Another confidant, who asked not to be identified, puts the matter more bluntly: “Is she running scared? Absolutely.”
Rundle's predicament is partly of her own making. Her office has been slow to present an image that it is adequately fighting public corruption and is equally slow to resolve some of its larger cases. Critics say she's too quick to hand off politically sensitive investigations to federal authorities.
The incumbent insists her dilemma is the product of a political vendetta orchestrated by John Rivera, head of the 6000-member PBA, whose antipathy toward Rundle began after her office investigated a county commissioner friendly to the union. Despite assertions to the contrary, it's true that Rivera helped recruit Alberto Milian to run.

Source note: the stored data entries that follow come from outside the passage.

@[simp] theorem State.setEngine_pending (s : State) (n m : Nat) (x : Engine) : (s.setEngine n m x).pending = s.pending := rfl
@[simp] theorem State.setEngine_time (s : State) (n m : Nat) (x : Engine) : (s.setEngine n m x).time = s.time := rfl
@[simp] theorem State.setEngine_frees (s : State) (n m : Nat) (x : Engine) : (s.setEngine n m x).frees = s.frees := rfl
@[simp] theorem State.setEngine_tiles (s : State) (n m : Nat) (x : Engine) : (s.setEngine n m x).tiles = s.tiles := rfl
@[simp] theorem State.setEngine_regions (s : State) (n m : Nat) (x : Engine) : (s.setEngine n m x).regions = s.regions := rfl
@[simp] theorem State.setEngine_stk (s : State) (n m : Nat) (x : Engine) : (s.setEngine n m x).stk = s.stk := rfl
@[simp] theorem State.setEngine_sem (s : State) (n m : Nat) (x : Engine) : (s.setEngine n m x).sem = s.sem := rfl
@[simp] theorem State.setEngine_fns (s : State) (n m : Nat) (x : Engine) : (s.setEngine n m x).fns = s.fns := rfl
@[simp] theorem State.setEngine_serving (s : State) (n m : Nat) (x : Engine) : (s.setEngine n m x).serving = s.serving := rfl
@[simp] theorem State.setEngine_tomb (s : State) (n m : Nat) (x : Engine) : (s.setEngine n m x).tomb = s.tomb := rfl
@[simp] theorem State.setEngine_job (s : State) (n m : Nat) (x : Engine) : (s.setEngine n m x).job = s.job := rfl
@[simp] theorem State.setEngine_links (s : State) (n m : Nat) (x : Engine) : (s.setEngine n m x).links = s.links := rfl
@[simp] theorem State.setEngine_lnk (s : State) (n m : Nat) (x : Engine) : (s.setEngine n m x).lnk = s.lnk := rfl
@[simp] theorem State.setEngine_bands (s : State) (n m : Nat) (x : Engine) : (s.setEngine n m x).bands = s.bands := rfl
@[simp] theorem State.setEngine_lodge (s : State) (n m : Nat) (x : Engine) : (s.setEngine n m x).lodge = s.lodge := rfl
@[simp] theorem State.setEngine_ust (s : State) (n m : Nat) (x : Engine) : (s.setEngine n m x).ust = s.ust := rfl
@[simp] theorem State.setEngine_power (s : State) (n m : Nat) (x : Engine) : (s.setEngine n m x).power = s.power := rfl
@[simp] theorem State.setEngine_hostReqs (s : State) (n m : Nat) (x : Engine) : (s.setEngine n m x).hostReqs = s.hostReqs := rfl
@[simp] theorem State.setEngine_atsCache (s : State) (n m : Nat) (x : Engine) : (s.setEngine n m x).atsCache = s.atsCache := rfl
@[simp] theorem State.setEngine_atsWaits (s : State) (n m : Nat) (x : Engine) : (s.setEngine n m x).atsWaits = s.atsWaits := rfl
@[simp] theorem State.setEngine_atsInval (s : State) (n m : Nat) (x : Engine) : (s.setEngine n m x).atsInval = s.atsInval := rfl
@[simp] theorem State.setEngine_nextReq (s : State) (n m : Nat) (x : Engine) : (s.setEngine n m x).nextReq = s.nextReq := rfl
@[simp] theorem State.setEngine_hstLink (s : State) (n m : Nat) (x : Engine) : (s.setEngine n m x).hstLink = s.hstLink := rfl
@[simp] theorem State.setEngine_out (s : State) (n m : Nat) (x : Engine) : (s.setEngine n m x).out = s.out := rfl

But it also is true that Rivera has tapped into a broader sense of dissatisfaction among the troops.
In almost any other year, Rundle could have easily and quickly dispatched Milian, whose most noteworthy recent accomplishment was punching out a defense attorney in the Broward County Courthouse. Instead, for the first time in her career, she is facing the political equivalent of friendly fire.
In the past 43 years, Miami-Dade residents have known just three State Attorneys, a sign of the trust the public has historically placed in the officeholder. Richard Gerstein, a respected old-school liberal, served 21 years before retiring in 1978. He passed the torch to his indomitable chief assistant, Janet Reno. Only two years into her tenure, Reno faced a major setback when four police officers accused of beating to death a black motorcyclist were acquitted at trial. Afterward rioters in Liberty City were heard chanting, “Reno! Reno!” She spent the next couple of years relentlessly meeting with members of the black community to mend fences.